N.B. this is only a Recommendation.
'4.18.6 From all relevant raw materials, when appropriated, identified samples shall be available and kept stored till the end of the expiry date of the end product.'
I can't see how you can keep these. See other discusion thread.
It absolutely depends on what you are producing... So best is, to discuss upfront with your auditor.
Your should check out the EU regulation 1829/2003. There you will find the explanation of GMO. For IFS you shall request a GMO-free conformity from each deliverer.
'4.19.1 The organisation shall have in place systems and procedures to allow the identification of products consisting of GMOs, containing GMOs or produced from GMOs including food ingredients but also additives and flavouring(s).'
This is how I see it:
Consisting of GMOs - Material which definitely contains GMO material e.g. GMO soya / maize.
Containing GMO - Ingredient is partly made up from GMO material or could be contaminated during the harvesting / manufacturing process.
Produced from GMOs - material which is made from GMO source which may or may not actually contain any GMO material.
'4.19.1 The organisation shall ......produced from GMOs including food ingredients but also additives and flavouring(s).'
This is how I see it:
Consisting of GMOs - Material which definitely contains GMO material e.g. GMO soya / maize.
Containing GMO - Ingredient is partly made up from GMO material or could be contaminated during the harvesting / manufacturing process.
Produced from GMOs - material which is made from GMO source which may or may not actually contain any GMO material.
I think you, yorkshire, are fairly right with your interpretation. The "produced from" clause and the inclusion of additives and flavours is the puzzling part. A lot of the flavouring substances are produced with GMO, i.e. genetically modified bacteria and moulds.
And here an example for this a beer brewn with a GM barley an an normal yeast is a GMO-containing product, whereas ordinary barley fermented with a GM yeast is not.
The next point is the stage of denaturation of the GMO product: corn starch from GM maize is a GMO-product. The glucose-sirup made from it also. But what is the (Non-GM) yeast fed with this sirup? And the ascorbate derived from the glucose using a GM microorganism?
This is not absolutely clear neither from the legislative nor from the IFS point of view.
The main problem with this, especially in the flavourings field is - probably you as a european producer will never know how you flavour was produced, let's say in China.

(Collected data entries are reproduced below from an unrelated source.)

@[simp] theorem traceSync_kept (p : Nat) (h : Kept qs vr s) :
    Kept qs vr (traceSync s p) := by
  unfold traceSync
  simp [h]

@[simp] theorem obsSpend_kept (p n : Nat) (h : Kept qs vr s) :
    Kept qs vr (obsSpend s p n) := by
  unfold obsSpend
  simp [h]

@[simp] theorem tracePut_kept (p : Nat) (rec : List Byte) (h : Kept qs vr s) :
    Kept qs vr (tracePut s p rec) := by
  unfold tracePut
  repeat' first
    | with_reducible assumption
    | with_reducible refine kept_ite ?_ ?_
    | with_reducible apply objWrite_kept
    | with_reducible apply obsSpend_kept
    | with_reducible apply traceSync_kept
    | with_reducible refine (kept_modPart _ _).2 ?_

@[simp] theorem traceRec_kept (p : Nat) (rec : List Byte) (h : Kept qs vr s) :
    Kept qs vr (traceRec s p rec) := by
  unfold traceRec
  repeat' first
    | with_reducible assumption
    | with_reducible refine kept_ite ?_ ?_
    | with_reducible apply count_kept
    | with_reducible apply tracePut_kept
    | with_reducible apply traceSync_kept
    | with_reducible refine (kept_modPart _ _).2 ?_

@[simp] theorem traceStep_kept (slot kind flags engine status : Nat) (h : Kept qs vr s) :
    Kept qs vr (traceStep s slot kind flags engine status) := by
  unfold traceStep
  repeat' first
    | with_reducible assumption
    | with_reducible refine kept_ite ?_ ?_
    | with_reducible apply traceRec_kept
    | with_reducible refine forAll_kept (fun _ _ _ => ?_) ?_
    | with_reducible refine foldl_kept (fun _ _ _ => ?_) ?_
    | extract_lets
    | split

@[simp] theorem traceSkein_kept (slot kind t skein : Nat) (flags status : Nat) (h : Kept qs vr s) :
    Kept qs vr (traceSkein s slot kind t skein flags status) := by
  unfold traceSkein
  repeat' first
    | with_reducible assumption
    | with_reducible refine kept_ite ?_ ?_
    | with_reducible apply traceRec_kept
    | with_reducible refine forAll_kept (fun _ _ _ => ?_) ?_
    | with_reducible refine foldl_kept (fun _ _ _ => ?_) ?_
    | extract_lets
    | split

@[simp] theorem traceTrigger_kept (p : Nat) (h : Kept qs vr s) :
    Kept qs vr (traceTrigger s p) := by
  unfold traceTrigger
  repeat' first
    | with_reducible assumption
    | with_reducible refine kept_ite ?_ ?_
    | with_reducible apply tracePut_kept
    | with_reducible refine (kept_modPart _ _).2 ?_

@[simp] theorem traceOff_kept (p : Nat) (h : Kept qs vr s) :
    Kept qs vr (traceOff s p) := by
  unfold traceOff
  repeat' first
    | with_reducible assumption
    | with_reducible refine kept_ite ?_ ?_
    | with_reducible refine (kept_modPart _ _).2 ?_

@[simp] theorem setCache_kept (d : Nat) (l : List CacheLine) (h : Kept qs vr s) :
    Kept qs vr (setCache s d l) := by
  unfold setCache
  repeat' first
    | with_reducible assumption
    | with_reducible refine kept_ite ?_ ?_
    | with_reducible refine forAll_kept (fun _ _ _ => ?_) ?_
    | with_reducible refine foldl_kept (fun _ _ _ => ?_) ?_
    | extract_lets
    | split
    | fail_if_no_progress with_reducible (conv => arg 3; whnf)
    | refine kept_upd ?_ rfl rfl rfl rfl

@[simp] theorem readLine_kept (p line : Nat) (h : Kept qs vr s) :
    Kept qs vr (readLine s p line) := by
  unfold readLine
  repeat' first
    | with_reducible assumption
    | with_reducible refine kept_ite ?_ ?_
    | with_reducible apply count_kept
    | with_reducible apply countGlobal_kept
    | with_reducible refine (kept_emit _).2 ?_
    | with_reducible refine draw_kept_of (by assumption) ?_
    | with_reducible refine forAll_kept (fun _ _ _ => ?_) ?_
    | with_reducible refine foldl_kept (fun _ _ _ => ?_) ?_
    | extract_lets
    | split
    | fail_if_no_progress with_reducible (conv => arg 3; whnf)
    | refine kept_upd ?_ rfl rfl rfl rfl

@[simp] theorem writeBack_kept (p : Nat) (c : CacheLine) (h : Kept qs vr s) :
    Kept qs vr (writeBack p s c) := by
  unfold writeBack
  repeat' first
    | with_reducible assumption
    | with_reducible refine kept_ite ?_ ?_
    | with_reducible apply count_kept
    | with_reducible apply countGlobal_kept
    | with_reducible refine (kept_emit _).2 ?_
    | with_reducible refine draw_kept_of (by assumption) ?_
    | with_reducible refine forAll_kept (fun _ _ _ => ?_) ?_
    | with_reducible refine foldl_kept (fun _ _ _ => ?_) ?_
    | extract_lets
    | split
    | fail_if_no_progress with_reducible (conv => arg 3; whnf)
    | refine kept_upd ?_ rfl rfl rfl rfl

@[simp] theorem fillWay_kept (p d line way : Nat) (write : Bool) (h : Kept qs vr s) :
    Kept qs vr (fillWay s p d line way write) := by
  unfold fillWay
  repeat' first
    | with_reducible assumption
    | with_reducible refine kept_ite ?_ ?_
    | with_reducible apply setCache_kept
    | with_reducible apply writeBack_kept
    | with_reducible refine forAll_kept (fun _ _ _ => ?_) ?_

@[simp] theorem touchLine_kept (p : Nat) (write : Bool) (line : Nat) (h : Kept qs vr s) :
    Kept qs vr (touchLine p write s line) := by
  unfold touchLine
  repeat' first
    | with_reducible assumption
    | with_reducible refine kept_ite ?_ ?_
    | with_reducible apply count_kept
    | with_reducible apply fillWay_kept
    | with_reducible apply readLine_kept
    | with_reducible apply setCache_kept
    | with_reducible refine draw_kept_of (by assumption) ?_
    | with_reducible refine forAll_kept (fun _ _ _ => ?_) ?_
    | with_reducible refine foldl_kept (fun _ _ _ => ?_) ?_
    | extract_lets
    | split
    | fail_if_no_progress with_reducible (conv => arg 3; whnf)
    | refine kept_upd ?_ rfl rfl rfl rfl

I am curious about the experiences others made with certificates from flavour producers regarding this topic. Probably every product was stated as "GMO-free".
Please, tell me about!
Cheers
We have some ingredients where GM enzymes are used in their production, e.g. glucose syrup and dextros, but are GMO free because they are not in the end ingredient.
We have found that most flavour suppliers will state that there are no GMO ingredients in their products but state that they cannot guarantee that contamination cannot occur.
In my opinion, only 3.3.6 " Suitalbe and sufficiengt rest and catering facilities shall be provided for all staff"
Druing my visits for 40~50 factories, not all have this! This is a kind of ethical aspect responsibilities.